如今这般局面甚好,朱权与张氏是真心相爱,他们志趣相投,迎来爱情结晶那一刻的喜悦,是真的饱含着爱意,不仅仅是为了传宗接代。
那么谢依琳这个闯入者,也可以安心了。
小世子出生三天时,举行了洗三仪式。张府派人前来,送给产妇一些油糕、桂花缸炉、鸡蛋、红糖等食品,又送些小孩所用的衣服、鞋、袜等作为礼物。
待婴儿满月之时,宁王府便置下了满月酒,张家人再次前来送礼祝贺。徐妙锦始终还是占着这一家主母的位置,此刻她见小世子正闭着眼睛躺着奶娘的怀里,肉乎乎的小脸,小嘴一张一合地吐着小泡。她走上前去,一直紧闭双眼的宝宝似乎这时特别想看看她的样子,竟然将右眼打开了一条缝,露出了亮晶晶的黑眼珠。她向宝宝招了招手,又捏了捏小宝宝肉乎乎的小脚,最后又亲了一下他的额头,虽然不是自己的孩子,但这小家伙长的真是招人怜爱,可能是因为父母都是高颜值的缘故吧。
张氏见徐妙锦走过来,连忙下地行礼。徐妙锦扶她起身,笑盈盈地说道:“妹妹不必拘礼,这小世子真是十分可爱,我见了是喜欢的不得了!”旋即又从怀中取出一个做工精致的金锁,塞到张氏手中道:“这个金锁就当是我送给小世子的礼物了。”
张氏见那金锁,上面刻着细致的如意云纹,甚是人见巧意,不由得称赞道:“姐姐这礼物太贵重了,这金锁可真是精致啊!”
此时但见宁王朱权走了进来,他见徐妙锦也在,只是定身愣了愣,旋即又是尴尬一笑,便去看奶娘怀里的小世子了。这一年来,他们几乎没怎么说过话,徐妙锦一心向佛,多半时间不是在寺庙中清修,就是在自己房里抄佛经。王府之事尽有张氏来操持,她也自认为张氏比自己更适合做这个王妃。
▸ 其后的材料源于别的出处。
/-- A commanded handover takes effect: the owning side sends HANDOVER, lowers OWN_OUT and enters TWIN (R209, R219). -/
def handOver (s : State) : State :=
  if !s.pair.handReq then s
  else
    let s := s.modPair (fun p => { p with handReq := false })
    if !owns s || !partnerRuns s then s
    else
      let s := mjSend s (.handover s.cyc.cutTick)
      let s := lowerOwn s
      let s := changePair s (fun p => { p with noOwner := true, handover := some false, nHandover := p.nHandover.inc })
      let s := logPair s 2 (s.cyc.cutTick.truncate 32)
      if s.ctl.mode = .lead then changeMode s .twin 8 else s

/-- The prepared package takes the running one's place in a side that stops for it: the program it starts is checked as at any
start, its restart is cold, and the forces are cleared at once (R67, R75, R239, R486, R487). -/
def takePrepared (s : State) (i : Installed) (own : Bool) (tick : W64) : State :=
  let s := clearForces (enterStopAs s 0x000B own)
  let s := s.modImg (fun i => { i with pubForces := [] })
  let s := refSwitch (fieldOff (installPackage s i))
  let s := s.modBoot (fun b => { b with
    prepared := none, switchAt := none, switchTick := tick, sPkg := SlotSt.reset, refusedPkg := false })
  canReprogram (checkProgram (loadProgram (s.modCtl (fun c => { c with
    coldNext := true, startsAt := if own then some (s.time.raw + BitVec.ofNat 64 (rUs s.boot.ts.toNat)) else none }))))

/-- A switchover whose package this side does not hold: the side leaves the pair and stops (R486). -/
def switchWithout (s : State) (tick : W64) : State :=
  let s := changePair s (fun p => { p with hello := none })
  (enterStop s 0x000B).modBoot (fun b => { b with switchAt := none, switchTick := tick })

/-- A switchover applies at the end of its release (R486, R487). A staged package that is not the owning side's is refused
(R470, code 0x0A). -/
def switchOver (s : State) : State :=
  match s.boot.switchAt with
  | none => s
  | some tick =>
    let own := owns s || !isPaired s
    let f := freeValue s
    let s := if own then s else f.2
    match s.boot.prepared with
    | some i =>
      if own || i.man.digest == Config.ownerStaged f.1 then takePrepared s i own tick
      else (switchWithout (refuseImage s 0x0A) tick).modBoot (fun b => { b with prepared := none, sPkg := { b.sPkg with state := 4 } })
    | none => switchWithout s tick

/-- A stop or restart commanded during the cycle (R459). -/
def stopNow (s : State) : State :=
  match s.ctl.stopPending with
  | some r => enterStop s r
  | none => s

end Sys2Proof.Machine
end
其实徐妙锦今日回府,还有一件重要之事,便是洪武皇帝朱元璋即将迎来七十大寿,她想与张氏商量该给洪武皇帝准备什么寿礼。却没想到此间三人气氛如此之尴尬,她定了定神,决意打破这尴尬的气氛,便执着张氏之手,勉强挤出一丝笑意问道:“妹妹可知今年秋季父皇便要迎来七十大寿,我这几日便总想着该给父皇准备什么寿礼,妹妹可有什么主意?”
张氏微微低头垂首说道:“妹妹不比姐姐在京中待的时间长,听闻当年父皇很是宠爱姐姐,姐姐自是最了解父皇的喜好,这事还是姐姐拿主意吧。”
宁王朱权听到此言,不觉在心中冷笑,是啊,全拜当年父皇的宠爱,强行给二人赐婚,才导致今日的局面,白白做一场夫妻,竟连见面说话都是如此尴尬,真是造化弄人。
徐妙锦转过身来,看着朱权只以背影相示,便已知他这一年来对自己已是心灰意冷,可如此重要之事,还是不能不问他的意思,便试探地问道:“给父皇的贺礼,王爷可有心中可是已有什么主意?”
刚到大宁那会还是互相称呼夫人,夫君,如今已是这般生疏,朱权心中涌过一丝悲凉之意,当初他对她的承诺,始终还是没有兑现,说好的要一起在无边的草原上策马扬鞭,如今看来只是一场笑话罢了,不光是那承诺,他们的婚事整个就是一场十足的笑话。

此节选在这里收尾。